Items from a dataset
- Opening Delimiter -
/-- The counter latch of the egress queues (R321), pauses held too long (R312), and uncorrected codewords (R314). -/
def State.latchQueues (s : State) (delays : List (Nat × Nat)) (bad : List Nat) : State :=
  let one := fun (s : State) (p : Nat) =>
    let s1 := s.sampleDepth p
    let t := s1.tp p
    let block : Bytes := (List.range 8).flatMap fun c =>
      leBytes 4 (s.depthOf p c) ++ leBytes 4 (t.depth.getD c 0) ++ leBytes 4 (mgetD delays (8 * p + c) 0) ++ leBytes 4 (t.waited.getD c 0)
    let s2 := (s1.setLive (0x8100 + p) 0xC block).modTp p fun t => { t with depth := List.replicate 8 0, waited := List.replicate 8 0 }
    if (List.range 8).any fun c => decide (s.actN 0x8030 2 < mgetD delays (8 * p + c) 0) then s2.raiseRun 0x8020 p (locPort p) none 0 else s2
  let s1 := (List.range 20).foldl one s
  let s2 := (List.range 4).foldl (fun (s : State) e => (s.ep e).paused.foldl (fun (s : State) x =>
    if x.2 + 10 < s.step.number then s.raiseRun 0x8016 (e * 8 + x.1) (locEth e) none 0 else s) s) s1
  (bad.filter (· < 4)).foldl (fun (s : State) e => s.raiseRun 0x8014 e (locEth e) none 0) s2

end Sys2Proof.Machine
end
- Closing Delimiter -
Please write out every record shown above exactly as it reads.

/-- The counter latch of the egress queues (R321), pauses held too long (R312), and uncorrected codewords (R314). -/
def State.latchQueues (s : State) (delays : List (Nat × Nat)) (bad : List Nat) : State :=
  let one := fun (s : State) (p : Nat) =>
    let s1 := s.sampleDepth p
    let t := s1.tp p
    let block : Bytes := (List.range 8).flatMap fun c =>
      leBytes 4 (s.depthOf p c) ++ leBytes 4 (t.depth.getD c 0) ++ leBytes 4 (mgetD delays (8 * p + c) 0) ++ leBytes 4 (t.waited.getD c 0)
    let s2 := (s1.setLive (0x8100 + p) 0xC block).modTp p fun t => { t with depth := List.replicate 8 0, waited := List.replicate 8 0 }
    if (List.range 8).any fun c => decide (s.actN 0x8030 2 < mgetD delays (8 * p + c) 0) then s2.raiseRun 0x8020 p (locPort p) none 0 else s2
  let s1 := (List.range 20).foldl one s
  let s2 := (List.range 4).foldl (fun (s : State) e => (s.ep e).paused.foldl (fun (s : State) x =>
    if x.2 + 10 < s.step.number then s.raiseRun 0x8016 (e * 8 + x.1) (locEth e) none 0 else s) s) s1
  (bad.filter (· < 4)).foldl (fun (s : State) e => s.raiseRun 0x8014 e (locEth e) none 0) s2

end Sys2Proof.Machine
end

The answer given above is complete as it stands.